At the time of writing Azure Storage is the only supported Storage Framework for Luware Recording.

 

Supported Azure Storage Targets

This section details the types of Storage and Storage Settings supported by Luware Recording. This section assumes that you are familiar with the concepts of Azure Storage account services.

Luware Recording requires that you create your own Azure Storage Account for the storage of your recordings. Luware only supports blob containers for the secure upload and "data at rest" storage of recordings. File, Queue and Table Azure storage services is not supported.

Connecting to the Customer Storage

Azure Private Endpoints are the recommended method to be used to access the customer storage by Luware. This method of connectivity to your Azure storage makes use of a dedicated private IP Address for communication towards your Azure Storage Account. Public IP Routing is not used in this method and therefore the data does not go over the public internet.

You will need to provide the resource ID of the Azure Storage Account, and approve the request once the private endpoint is provisioned in Luware Recording. Note that Cross Tenant VNET Peering is not required for this type of deployment.

Mutli-Tenant Germany

NOTE

Please note that while this connectivity provides a more secure connection to your Azure Storage accounts, it will not provide any resiliency in the event Azure region Germany West Central experiences a failure.
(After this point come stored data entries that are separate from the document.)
/-- Symbols packed one after another push the digits of their code words in a row. -/
theorem runCommands_cmps (bs : List Sym) {s : State} (hphase : s.phase = .cmp) :
    ∃ vals, runCommands (bs.map .cmps) s = .next (afterAnswers (pushDigits (bs.flatMap s.codeWord) s) [] vals) := by
  induction bs generalizing s with
  | nil => exact ⟨[], congrArg _ (afterAnswers_nil s).symm⟩
  | cons b bs ih =>
    obtain ⟨bytes, buf, cnt, bc, hpush⟩ := pushDigits_frame (s.codeWord b) s
    obtain ⟨v, hexec⟩ : ∃ v, exec (.cmps b) s = .next (afterAnswers (pushDigits (s.codeWord b) s) [] [v]) :=
      ⟨_, (if_pos hphase).trans (by rw [finish, afterAnswers, List.append_nil]; rfl)⟩
    have hphase' : (pushDigits (s.codeWord b) s).phase = .cmp := by rw [hpush, hphase]
    have hcode : (afterAnswers (pushDigits (s.codeWord b) s) [] [v]).codeWord = s.codeWord := by rw [hpush]; rfl
    obtain ⟨vals, hrun⟩ := ih (s := afterAnswers (pushDigits (s.codeWord b) s) [] [v]) hphase'
    refine ⟨v :: vals, (runCommands_cons hexec _).trans (hrun.trans ?_)⟩
    rw [hcode, pushDigits_afterAnswers, afterAnswers_afterAnswers, List.flatMap_cons, pushDigits_append]
    rfl

/-- CMP_END emits the held digits, followed by zero digits, and leaves the packer with none (R169). -/
theorem exec_cmpEnd {s : State} (hphase : s.phase = .cmp) (hcnt : s.pcnt.toNat < s.g) :
    ∃ (last : List Byte) (buf : Byte) (v : Val) (pad : Nat),
      exec .cmpEnd s = .next { afterAnswers s last [v] with pbuf := buf, pcnt := 0, phase := .ready } ∧
      last.flatMap (packedDigits s.g) = packedDigits s.pcnt.toNat s.pbuf ++ List.replicate pad false := by
  obtain ⟨hempty, hheld⟩ := cmpEndResult s hphase hcnt
  by_cases h0 : s.pcnt = 0
  · refine ⟨[], s.pbuf, 0, 0, (hempty h0).trans ?_, by rw [h0]; rfl⟩
    rw [afterAnswers, List.append_nil, ← h0]
    rfl
  · obtain ⟨hexec, hdigits⟩ := hheld h0
    exact ⟨_, _, _, _, hexec, by rw [List.flatMap_singleton, hdigits]⟩

/-- The state in which CMP_START leaves `s` (R166). -/
def cmpOpened (s : State) : State :=
  { s with pbuf := 0, pcnt := 0, bitcount := 0, phase := .cmp, resps := s.resps ++ [answered 0] }

/-- The state after a compress stream from `s` that emitted `packed` and answered `vals`: `bc` digits are counted, and
the packer holds none of them. -/
def compressed (s : State) (packed : List Byte) (vals : List Val) (buf : Byte) (bc : Val) : State :=
  { afterAnswers s packed vals with pbuf := buf, pcnt := 0, bitcount := bc }

/-- A compress stream packs the digits of its symbols' code words, filled up with zero digits, and leaves their number
in BITCOUNT. -/
theorem runCommands_compressStream (bs : List Sym) {s : State} (hphase : s.phase = .ready)
    (hfits : (bs.flatMap s.codeWord).length < 2 ^ min s.cfg.bitcountBits 48) :
    ∃ packed vals buf bc pad,
      runCommands (.cmpStart :: bs.map .cmps ++ [.cmpEnd]) s = .next (compressed s packed vals buf bc) ∧
      packed.flatMap (packedDigits s.g) = bs.flatMap s.codeWord ++ List.replicate pad false ∧
      bc.toNat = (bs.flatMap s.codeWord).length := by
  have hcnt0 : (cmpOpened s).pcnt.toNat < s.g := Nat.lt_of_lt_of_le (show 0 < 7 by decide) (g_bounds s).1
  obtain ⟨bytes, buf, cnt, bc, hpush, hdigits, hcnt, -, hcount, -⟩ :=
    pushDigits_spec (bs.flatMap s.codeWord) (cmpOpened s) hcnt0
  obtain ⟨-, hstart, -⟩ := streamStartsResult s hphase
  obtain ⟨vals, hcmps⟩ := runCommands_cmps bs (s := cmpOpened s) rfl
  obtain ⟨last, buf', v, pad, hend, hlast⟩ :=
    exec_cmpEnd (s := afterAnswers (pushDigits (bs.flatMap s.codeWord) (cmpOpened s)) [] vals)
      (by rw [hpush]; rfl) (by rw [hpush]; exact hcnt)
  refine ⟨bytes ++ last, 0 :: vals ++ [v], buf', bc, pad, ?_, ?_, ?_⟩
  · calc runCommands (.cmpStart :: bs.map .cmps ++ [.cmpEnd]) s
        = runCommands (bs.map .cmps ++ [.cmpEnd]) (cmpOpened s) := runCommands_cons hstart _
      _ = runCommands [.cmpEnd] (afterAnswers (pushDigits (bs.flatMap s.codeWord) (cmpOpened s)) [] vals) :=
        runCommands_append hcmps _
      _ = .next { compressed s (bytes ++ last) (0 :: vals ++ [v]) buf' bc with phase := .ready } := by
        rw [runCommands_cons hend, hpush]
        simp [runCommands, compressed, afterAnswers, cmpOpened]
      _ = .next (compressed s (bytes ++ last) (0 :: vals ++ [v]) buf' bc) := by rw [← hphase]; rfl
  · rw [hpush] at hlast
    calc (bytes ++ last).flatMap (packedDigits s.g)
        = bytes.flatMap (packedDigits s.g) ++ (packedDigits cnt.toNat buf ++ List.replicate pad false) := by
          rw [List.flatMap_append]; exact congrArg _ hlast
      _ = bs.flatMap s.codeWord ++ List.replicate pad false := by
          rw [← List.append_assoc]; exact congrArg (· ++ _) hdigits
  · simpa [cmpOpened] using hcount (by simpa [cmpOpened] using hfits)

/-! ### A decompress stream (R173) -/

/-- The unpacker does not look at the responses. -/
theorem unpack_respond {ds : List Bool} {s t : State} (h : unpack ds s = .ok t) (v : Val) :
    unpack ds (s.respond v) = .ok (t.respond v) := by
  induction ds generalizing s with
  | nil => cases h; rfl
  | cons d ds ih =>
    by_cases hspent : s.urem = 0
    · rw [unpack_spent _ _ hspent] at h
      cases h
      exact unpack_spent _ _ hspent
    · have hspent' : (s.respond v).urem ≠ 0 := hspent
      rw [unpack, if_neg hspent] at h
      rw [unpack, if_neg hspent']
      cases hwalk : walk s d with
      | raised e u => rw [hwalk] at h; cases h
      | stuck f => rw [hwalk] at h; cases h
      | ok u =>
        rw [hwalk] at h
        obtain ⟨bytes, wp, rfl, hagain⟩ := walk_frame hwalk
        rw [hagain (s.respond v) rfl rfl rfl]
        exact ih h

/-- The loop over the digits of all bytes, where it goes on, is DCMPB of each byte, and every command answers. -/
theorem runCommands_dcmpb {packed : List Byte} {s t : State} (hphase : s.phase = .dcmp)
    (h : unpack (packed.flatMap (packedDigits s.g)) s = .ok t) :
    ∃ vals, runCommands (packed.map .dcmpb) s = .next (afterAnswers t [] vals) := by
  induction packed generalizing s t with
  | nil => cases h; exact ⟨[], congrArg _ (afterAnswers_nil s).symm⟩
  | cons b packed ih =>
    rw [List.flatMap_cons, unpack_append] at h
    cases hbyte : unpack (packedDigits s.g b) s with
    | raised e u => rw [hbyte] at h; cases h
    | stuck f => rw [hbyte] at h; cases h
    | ok u =>
      rw [hbyte] at h
      obtain ⟨bytes, wp, n, hu⟩ := unpack_ok_frame hbyte
      obtain ⟨v, hexec⟩ : ∃ v, exec (.dcmpb b) s = .next (u.respond v) :=
        ⟨_, (exec_dcmpb hphase b).trans (finish_of_ok hbyte (by rw [hu]))⟩
      have hg : (u.respond v).g = s.g := by rw [hu]; rfl
      have hphase' : (u.respond v).phase = .dcmp := by rw [hu]; exact hphase
      obtain ⟨vals, hrun⟩ := ih hphase' (hg.symm ▸ unpack_respond h v)
      refine ⟨v :: vals, (runCommands_cons hexec _).trans (hrun.trans ?_)⟩
      simp [afterAnswers, answered]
Luware Recording Germany is deployed into Germany West Central and Germany North.

The Luware recording services in Germany North will cache the recordings until Germany West Central is back online at which point the recordings will be uploaded to the customers Azure Storage account via the private endpoint in Germany West Central.

Please see supported regions for Private Link services from Microsoft:

Azure Products by Region | Microsoft Azure

 
 
 

Multi-Tenant Switzerland

NOTE

Please note that while this connectivity provides a more secure connection to customers Azure Storage accounts it will not provide any resiliency in the event Azure region Switzerland North experiences a failure.

Luware Recording is deployed into Switzerland North and Switzerland West.

The Luware recording services in Switzerland West will cache the recordings until Switzerland North is back online at which point the recordings will be uploaded to the customers Azure Storage Account via the Private Endpoint in Switzerland North.

Please see supported regions for Private Link services from Microsoft:

Azure Products by Region | Microsoft Azure

 
 
 

There is no need to configure Firewall Access Control Lists for Luware Recording IP addresses and/or VNETs against the customer Azure Storage Account. However, it is recommended to restrict access.

The private endpoint uses an IP address from the dedicated Private Endpoint Luware Recording VNet address space. Network traffic between the Luware Recording VNet and your storage account traverses over the VNet and a private link on the Microsoft backbone network, eliminating exposure from the public internet.

The Private Endpoint created will be approved by you to only allow access from the Luware Private IP Address space hosted in the Azure VNET.

🔍 Also see Azure Storage Private Endpoints.

Azure Storage Account Creation Guidance

The following sections provide guidance on how to create the Azure Storage Account. For any Azure Storage specific queries not covered in the following sections, refer to your Azure Storage specialist for further advice.

Basics

This section refers to the initial input values requested by Azure Portal for the initial creation of the Azure Storage Account.

Project Details

Field Value
Resource Group <Chosen Customer Resource Group>
Subscription <Chosen Customer Subscription>

Instance Details

Field Value
Storage Account Name <Chosen Name of Customer Storage Account>
Region <Chosen Region of the Customer Storage Account>
Redundancy <LRS or GRS>*
Performance <Standard or Premium>**

* Read Only GRS is not supported.

 ** If Premium is chosen, only Block Blobs are supported.

Advanced

Security

Field Value
Require secure transfer for REST API operations Enabled
Enable infrastructure encryption <Customer choice>
Enable blob public access <Customer choice - recommendation is disabled>
Enable Storage Account Access Key Enabled
Default to Azure Active Directory auth in the Azure Portal Disabled
Min TLS Version Version 1.2

Data Lake Storage Gen2

Field Value
Enable hierarchical namespace Disabled

Blob Storage

Field
Value
Enable network File Share v3 Disabled (Not Used for Blob)
Access Tier <Hot or Cold>***

*** The access tier settings is your choice, however, the information below may assist in the your decision making process on this element of storage settings.

  • Hot - Data is kept on performance disks and is not subject to any conditions, this data meant for being constantly accessed frequently once written to disk.
  • Cold - Data that is kept for a minimum of 30 days on Cold Storage will benefit from lower cost overheads, however the tradeoff is that this data is classified as “infrequently accessed data” and moved to lower tier of storage performance in Azure. If the expectation is that the call recordings will be accessed infrequently for the duration of the recording service, then this can be an option to consider.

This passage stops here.